-- ---------------------------------------------------------------- setSched

@[simp] theorem setSched_pending (i : Nat) (e : SchedEntry) (s : State) : (setSched i e s).pending = s.pending := rfl
@[simp] theorem setSched_ident (i : Nat) (e : SchedEntry) (s : State) : (setSched i e s).ident = s.ident := rfl
@[simp] theorem setSched_pins (i : Nat) (e : SchedEntry) (s : State) : (setSched i e s).pins = s.pins := rfl
@[simp] theorem setSched_time (i : Nat) (e : SchedEntry) (s : State) : (setSched i e s).time = s.time := rfl
@[simp] theorem setSched_mbx (i : Nat) (e : SchedEntry) (s : State) : (setSched i e s).mbx = s.mbx := rfl
@[simp] theorem setSched_work (i : Nat) (e : SchedEntry) (s : State) : (setSched i e s).work = s.work := rfl
@[simp] theorem setSched_comp (i : Nat) (e : SchedEntry) (s : State) : (setSched i e s).comp = s.comp := rfl
@[simp] theorem setSched_mem (i : Nat) (e : SchedEntry) (s : State) : (setSched i e s).mem = s.mem := rfl
@[simp] theorem setSched_obs (i : Nat) (e : SchedEntry) (s : State) : (setSched i e s).obs = s.obs := rfl
@[simp] theorem setSched_fab (i : Nat) (e : SchedEntry) (s : State) : (setSched i e s).fab = s.fab := rfl
@[simp] theorem setSched_eng (i : Nat) (e : SchedEntry) (s : State) : (setSched i e s).eng = s.eng := rfl
@[simp] theorem setSched_crown (i : Nat) (e : SchedEntry) (s : State) : (setSched i e s).crown = s.crown := rfl
@[simp] theorem setSched_power (i : Nat) (e : SchedEntry) (s : State) : (setSched i e s).power = s.power := rfl
@[simp] theorem setSched_led (i : Nat) (e : SchedEntry) (s : State) : (setSched i e s).led = s.led := rfl
@[simp] theorem setSched_flash (i : Nat) (e : SchedEntry) (s : State) : (setSched i e s).flash = s.flash := rfl
@[simp] theorem setSched_start (i : Nat) (e : SchedEntry) (s : State) : (setSched i e s).start = s.start := rfl
@[simp] theorem setSched_fw (i : Nat) (e : SchedEntry) (s : State) : (setSched i e s).fw = s.fw := rfl
@[simp] theorem setSched_trA (i : Nat) (e : SchedEntry) (s : State) : (setSched i e s).trA = s.trA := rfl
@[simp] theorem setSched_trB (i : Nat) (e : SchedEntry) (s : State) : (setSched i e s).trB = s.trB := rfl
@[simp] theorem setSched_taps (i : Nat) (e : SchedEntry) (s : State) : (setSched i e s).taps = s.taps := rfl
@[simp] theorem setSched_tapNext (i : Nat) (e : SchedEntry) (s : State) : (setSched i e s).tapNext = s.tapNext := rfl
@[simp] theorem setSched_cxlA (i : Nat) (e : SchedEntry) (s : State) : (setSched i e s).cxlA = s.cxlA := rfl
@[simp] theorem setSched_cxlB (i : Nat) (e : SchedEntry) (s : State) : (setSched i e s).cxlB = s.cxlB := rfl
@[simp] theorem setSched_mgmt (i : Nat) (e : SchedEntry) (s : State) : (setSched i e s).mgmt = s.mgmt := rfl
@[simp] theorem setSched_brRetrain (i : Nat) (e : SchedEntry) (s : State) : (setSched i e s).brRetrain = s.brRetrain := rfl
@[simp] theorem setSched_free (i : Nat) (e : SchedEntry) (s : State) : (setSched i e s).free = s.free := rfl
@[simp] theorem setSched_sched (i : Nat) (e : SchedEntry) (s : State) : (setSched i e s).sched = { s.sched with tab := FMap.set {} s.sched.tab i e } := rfl
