/-- The free pages of one range of `q` pages, those from page `p` on first, hold a page. -/
theorem pages_hold (g p q : Nat) (hg : 0 < g) (hq : 0 < q) :
    g ≤ ((wholePages g (([(0, q * g)].filterMap (fun x => if p * g < x.2 then some (max x.1 (p * g), x.2) else none)) ++
      ([(0, q * g)].filterMap (fun x => if x.1 < p * g then some (x.1, min x.2 (p * g)) else none)))).map
      (fun x => x.2 - x.1)).sum := by
  have hc (k : Nat) : cdiv (k * g) g * g = k * g := by
    unfold cdiv
    rw [Nat.add_sub_assoc (by omega), Nat.mul_comm k g, Nat.mul_add_div hg, Nat.div_eq_of_lt (by omega)]
    simp [Nat.mul_comm]
  have hd (k : Nat) : k * g / g * g = k * g := Nat.div_mul_cancel (Nat.dvd_mul_left g k)
  have h0 : cdiv 0 g * g = 0 := by simpa using hc 0
  have h1 : g ≤ q * g := Nat.le_mul_of_pos_left g hq
  rcases Nat.eq_zero_or_pos p with rfl | hp
  · simp [wholePages, hd, h0, show 0 < q * g by omega, h1]
  · have h2 : g ≤ p * g := Nat.le_mul_of_pos_left g hp
    by_cases hs : p * g < q * g
    · simp [wholePages, hs, hc, hd, h0, show 0 < p * g by omega, Nat.min_eq_right (Nat.le_of_lt hs)]
      omega
    · simp [wholePages, hs, hd, h0, show 0 < p * g by omega, Nat.min_eq_left (Nat.le_of_not_lt hs), show 0 < q * g by omega, h1]

/-- Free frames suffice for a page of a module that holds nothing, wherever the search begins. -/
theorem frames_some (s : State) (h : allocRange s false = (0, 0x46000 * 0x200000))
    (ho : ownedFrames s ++ defectFrames s = []) : (findFrames s false false 0x200000).isSome := by
  apply draw_some
  rw [freeRanges, h, ho]
  exact pages_hold 0x200000 _ 0x46000 (by decide) (by decide)

/-- A free range suffices for an allocation of a context that holds nothing, wherever the search begins. -/
theorem va_some (s : State) (c : Ctx) (g n : Nat) (h : vaUnused c 0 n = true) : (findVa s c g n).isSome := by
  unfold findVa
  rw [List.find?_isSome]
  exact ⟨0, by simp, h⟩

/-- One page of HBM3E, for ALLOC. -/
def allocS : State := cx1 0x101 (natLe 24 0x200000)

theorem wit_MemoryIsMapped_alloc :
    (accepted allocS 0 0x101 = true ∧ arg allocS 0 0 8 = 0x200000 ∧ arg allocS 0 8 1 = 0 ∧ arg allocS 0 9 1 = 0 ∧
      bitOf (arg allocS 0 10 2) 1 = false ∧ cdiv 0x200000 (pageSize false) * pageSize false = 0x200000) ∧
    ∃ t runs va, pickTier allocS 0 false 0x200000 = some (t, runs) ∧
      findVa allocS (theCtx allocS (cx allocS 0)) (pageSize false) 0x200000 = some va := by
  refine ⟨by decide +kernel, ?_⟩
  obtain ⟨l, hl⟩ := Option.isSome_iff_exists.1 (frames_some allocS (by decide +kernel) (by decide +kernel))
  obtain ⟨va, hv⟩ := Option.isSome_iff_exists.1
    (va_some allocS (theCtx allocS (cx allocS 0)) (pageSize false) 0x200000 (by decide +kernel))
  exact ⟨0, l, va, by simp [pickTier, hl], hv⟩

/-- A COPY in its place, and a TIER_MOVE of one descriptor, not started and running. -/
def copying : State := inPlace { opcode := 0x104, ctx := 1, pl := copyPl } (one wide up)
def moving (m : MoveSt) : State := inPlace { opcode := 0x105, ctx := 1, pl := natLe 64 moveBits, moves := [m] } (one wide up)

theorem wit_BytesAreMoved :
    (let s := cx1 0x104 copyPl wide
     accepted s 0 0x104 = true ∧ 0 < arg s 0 16 8 ∧ arg s 0 16 8 ≤ 2 ^ 32 ∧ arg s 0 24 1 ≤ 1 ∧ arg s 0 25 1 ≤ 1) ∧
    (let s := copying
     let r : RunCmd := { opcode := 0x104, ctx := 1, pl := copyPl }
     let a : Side := { host := numAt r.pl 24 1 = 1, va := addrAt r.pl 0 }
     let b : Side := { host := numAt r.pl 25 1 = 1, va := addrAt r.pl 8 }
     let ag : Agent := .host (crownHalf s)
     runKeyOf s 0 0x104 = some (0, r) ∧ numAt r.pl 16 8 = 64 ∧
     sideSnoops s ag r.ctx false a 64 ++ sideSnoops s ag r.ctx true b 64 = [] ∧ sideHeld s ag r.ctx false a 64 = false ∧
     sideHeld s ag r.ctx true b 64 = false ∧ (moveAll ag r.ctx {} a b 64 s).2.2 = none) ∧
    (let s := cx1 0x105 (natLe 64 moveBits) wide
     accepted s 0 0x105 = true ∧ (head s 0).len = 64 ∧ moverFault s (cx s 0) (moverDesc (load s 0) 0) = none) ∧
    (let s := moving {}
     runKeyOf s 0 0x105 = some (0, { opcode := 0x105, ctx := 1, pl := natLe 64 moveBits, moves := [{}] }) ∧
     moverBusy s .a 0 = false ∧ s.crown.takeover = false ∧ bitOf (moverDesc (natLe 64 moveBits) 0) 128 = false) ∧
    (let s := moving { st := 1 }
     let d := moverDesc (natLe 64 moveBits) 0
     let a : Side := { host := false, va := fld d 495 448 }
     let b : Side := { host := false, va := fld d 431 384 }
     let n := fld d 351 320
     runKeyOf s 0 0x105 = some (0, { opcode := 0x105, ctx := 1, pl := natLe 64 moveBits, moves := [{ st := 1 }] }) ∧
     sideSnoops s (.mover .a) 1 false a n ++ sideSnoops s (.mover .a) 1 true b n = [] ∧
     sideHeld s (.mover .a) 1 false a n = false ∧ sideHeld s (.mover .a) 1 true b n = false ∧
     (moveAll (.mover .a) 1 {} a b n s).2.2 = none) := by decide +kernel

» Your objective: Word for word, restate the lines of the data above that fall between the line holding "s.trA := rfl" and the line holding "s.tapNext := rfl", inclusive, and no other lines.

» Response area:
@[simp] theorem setSched_trA (i : Nat) (e : SchedEntry) (s : State) : (setSched i e s).trA = s.trA := rfl
@[simp] theorem setSched_trB (i : Nat) (e : SchedEntry) (s : State) : (setSched i e s).trB = s.trB := rfl
@[simp] theorem setSched_taps (i : Nat) (e : SchedEntry) (s : State) : (setSched i e s).taps = s.taps := rfl
@[simp] theorem setSched_tapNext (i : Nat) (e : SchedEntry) (s : State) : (setSched i e s).tapNext = s.tapNext := rfl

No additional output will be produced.